**Input material**
-- ==== Sys2Proof/Machine/Ops.lean ====
section
/-! DEFINITION. The operations many instructions share: the issue gate, checkpoints and rollback, fault records and the
fault ring, taking a trap and returning from it, team barriers, the end of a team and of a course, held stores, and the
advance of the two streams. -/

namespace Sys2Proof.Machine

/-! The vacate estimate and the issue gate (R336 to R346). -/

/-- The RQ account of a core. -/
def rqAcct (place : Nat) : Nat := 9 + place % 8

/-- The AR account of a core. -/
def arAcct (place : Nat) : Nat := 1 + place % 8

/-- A charge of a class with a fixed cost to the core's RQ account. -/
def rqCharge (place ns : Nat) : Charge := { cluster := clusterOf place, acct := rqAcct place, ns := ns }

/-- The courses of a context that hold state on a core: resident, not Swapped (R339). -/
def State.resident (s : State) (ctx place : Nat) : Nat :=
  (s.courses.filter fun c => c.ctx == ctx && c.onCore place && c.phase != .swapped).length

/-- The bound matrix contexts of a core, those counted that the gate has granted to a stalled word (R312, R346). -/
def State.boundCtx (s : State) (place : Nat) : Nat :=
  (s.courses.filter fun c => c.place == place && c.phase != .vacated && (c.mctx.isSome || c.grantBinds)).length

/-- The bytes DRAIN and DISCARD save on one core that holds courses of a context; Swapped ones keep its split (R339, R409). -/
def State.coreBytes (s : State) (ctx place : Nat) : Nat :=
  let n := s.resident ctx place
  if !(s.courses.any fun c => c.ctx == ctx && c.onCore place) && s.boundCtx place == 0 then 0
  else match s.splits.find? fun p => p.place == place && p.ctx == ctx with
    | none => 16384 * n
    | some p => 32768 * (p.reg + p.qbuf + p.loc + 1) + 16384 * n + 16384 * s.boundCtx place

/-- The clusters of a context: those where it holds courses or work. -/
def State.ctxClusters (s : State) (ctx : Nat) (chs : List Charge) (extra : List (Nat × Nat)) : List Nat :=
  (List.range 24).filter fun k =>
    chs.any (·.cluster == k) || extra.any (·.1 == k)
      || s.courses.any fun c => c.ctx == ctx && clusterOf c.place == k && c.onCore c.place

/-- The largest sum of the accounts of a cluster among some accounts (R338). -/
def acctMax (chs : List Charge) (cluster : Nat) (accts : List Nat) : Nat :=
  accts.foldl (fun m a => max m ((chs.filter fun c => c.cluster == cluster && c.acct == a).foldl (fun t c => t + c.ns) 0)) 0

/-- The copy descriptors of a job that are accepted and not complete: one for a multicast, one for each slice of a collective
(R290, R339). -/
def Job.descs (j : Job) : Nat :=
  let n := (j.parts.filter fun p => !p.done).length
  match j.kind with | .cpym | .cpyr => min n 1 | .cpy | .cpyf | .adpf | .ply => n

/-- The permitted options of a cluster: X, B and the order among ties (0 DISCARD, 1 DRAIN, 2 SAVE) (R338, R339). -/
def State.clusterOptions (s : State) (ctx cluster : Nat) (chs : List Charge) (extra : List (Nat × Nat)) (mine : Bool)
    (desc : Nat) : List (Nat × Nat × Nat) :=
  let b := ((List.range 8).map fun j => s.coreBytes ctx (8 * cluster + j)).foldl (· + ·) 0
    + ((extra.filter (·.1 == cluster)).map (·.2)).foldl (· + ·) 0
  let jobs := if mine then s.jobs.filter fun j => j.ctx == ctx && j.cluster == cluster && !j.finished else []
  -- a copy granted to a stalled word counts before its job exists (R344)
  let granted := if mine then (s.courses.filter fun c => c.ctx == ctx && c.granted.any fun l => l.any fun h =>
    h.acct == 0 && h.cluster == cluster).length else 0
  let copies := (jobs.map Job.descs).foldl (· + ·) 0 + granted + desc
  let ops := if mine then
    (s.tileOps.filter fun o => o.ctx == ctx && clusterOf o.place == cluster && o.started).length else 0
  let drain := max 64 (acctMax chs cluster (List.range 18))
  let save := max 1000 (acctMax chs cluster ((List.range 8).map (· + 9) ++ [17]))
  let discard := (chs.filter (·.cluster == cluster)).all fun c => c.acct == 0 && c.shadow
  (if discard then [(64, b, 0)] else []) ++ [(drain, b, 1), (save, b + 4096 * copies + 20480 * ops, 2)]

/-- The best option with a wait of at most x: least B, then least X, then DISCARD, DRAIN, SAVE (R340). -/
def bestOption (x : Nat) (l : List (Nat × Nat × Nat)) : Option (Nat × Nat × Nat) :=
  (l.filter fun o => o.1 ≤ x).foldl (fun best o =>
    match best with
    | none => some o
    | some b =>
      if o.2.1 < b.2.1 || (o.2.1 == b.2.1 && (o.1 < b.1 || (o.1 == b.1 && o.2.2 < b.2.2))) then some o else best) none

/-- The estimate of R340 for given charges, and the committed option of each cluster (1 DRAIN, 2 SAVE, 3 DISCARD). -/
def State.estimate (s : State) (ctx : Nat) (chs : List Charge) (extra : List (Nat × Nat)) (mine : Bool) (desc : Nat) :
    Nat × List (Nat × Nat) :=
  let ks := s.ctxClusters ctx chs extra
  if ks.isEmpty then (Config.tFix, [])
  else
    let opts := ks.map fun k => (k, s.clusterOptions ctx k chs extra mine
      (if desc == 0 then 0 else (chs.reverse.take desc |>.filter fun c => c.cluster == k && c.acct == 0).length))
    let xs := opts.flatMap fun o => o.2.map (·.1)
    let tries := xs.filterMap fun x =>
      let ch := opts.map fun o => (o.1, bestOption x o.2)
      if ch.all (·.2.isSome) then
        let sel := ch.filterMap fun c => c.2.map fun o => (c.1, o)
        let X := sel.foldl (fun m o => max m o.2.1) 0
        let B := sel.foldl (fun t o => t + o.2.2.1) 0
        some (Config.tFix + X + (B + 4095) / 4096, X,
          sel.map fun o => (o.1, match o.2.2.2 with | 0 => 3 | 1 => 1 | _ => 2))
      else none
    match tries with
    | [] => (2 ^ 32 - 1, [])
    | t :: ts =>
      let b := ts.foldl (fun b t => if t.1 < b.1 || (t.1 == b.1 && t.2.1 < b.2.1) then t else b) t
      (min b.1 (2 ^ 32 - 1), b.2.2)

/-- Engine work of a context in a cluster goes on: the context is not vacated, or the cluster drains (R347). -/
def State.engineRuns (s : State) (ctx cluster : Nat) : Bool :=
  match (s.context ctx).mode with
  | .active => true
  | .vacating => (s.context ctx).options.lookup cluster == some 1
  | .vacated | .lost | .deleted => false

/-- %vest of a context (R340). -/
def State.vest (s : State) (ctx : Nat) : Nat := (s.estimate ctx (s.context ctx).charges [] true 0).1

/-- E_new of R344 for new charges and new state bytes. -/
def State.eNew (s : State) (ctx : Nat) (chs : List Charge) (extra : List (Nat × Nat)) : Nat :=
  (s.estimate ctx ((s.context ctx).charges ++ chs) extra true chs.length).1

/-- E_alone of R344. -/
def State.eAlone (s : State) (ctx : Nat) (chs : List Charge) (extra : List (Nat × Nat)) : Nat :=
  (s.estimate ctx chs extra false chs.length).1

**Task details**
For this exercise, please output exactly the lines above starting at the line with "to R346). -/" and ending at the line with "def State.ctxClusters (s", ends included.

**Result for this task**
/-! The vacate estimate and the issue gate (R336 to R346). -/

/-- The RQ account of a core. -/
def rqAcct (place : Nat) : Nat := 9 + place % 8

/-- The AR account of a core. -/
def arAcct (place : Nat) : Nat := 1 + place % 8

/-- A charge of a class with a fixed cost to the core's RQ account. -/
def rqCharge (place ns : Nat) : Charge := { cluster := clusterOf place, acct := rqAcct place, ns := ns }

/-- The courses of a context that hold state on a core: resident, not Swapped (R339). -/
def State.resident (s : State) (ctx place : Nat) : Nat :=
  (s.courses.filter fun c => c.ctx == ctx && c.onCore place && c.phase != .swapped).length

/-- The bound matrix contexts of a core, those counted that the gate has granted to a stalled word (R312, R346). -/
def State.boundCtx (s : State) (place : Nat) : Nat :=
  (s.courses.filter fun c => c.place == place && c.phase != .vacated && (c.mctx.isSome || c.grantBinds)).length

/-- The bytes DRAIN and DISCARD save on one core that holds courses of a context; Swapped ones keep its split (R339, R409). -/
def State.coreBytes (s : State) (ctx place : Nat) : Nat :=
  let n := s.resident ctx place
  if !(s.courses.any fun c => c.ctx == ctx && c.onCore place) && s.boundCtx place == 0 then 0
  else match s.splits.find? fun p => p.place == place && p.ctx == ctx with
    | none => 16384 * n
    | some p => 32768 * (p.reg + p.qbuf + p.loc + 1) + 16384 * n + 16384 * s.boundCtx place

/-- The clusters of a context: those where it holds courses or work. -/
def State.ctxClusters (s : State) (ctx : Nat) (chs : List Charge) (extra : List (Nat × Nat)) : List Nat :=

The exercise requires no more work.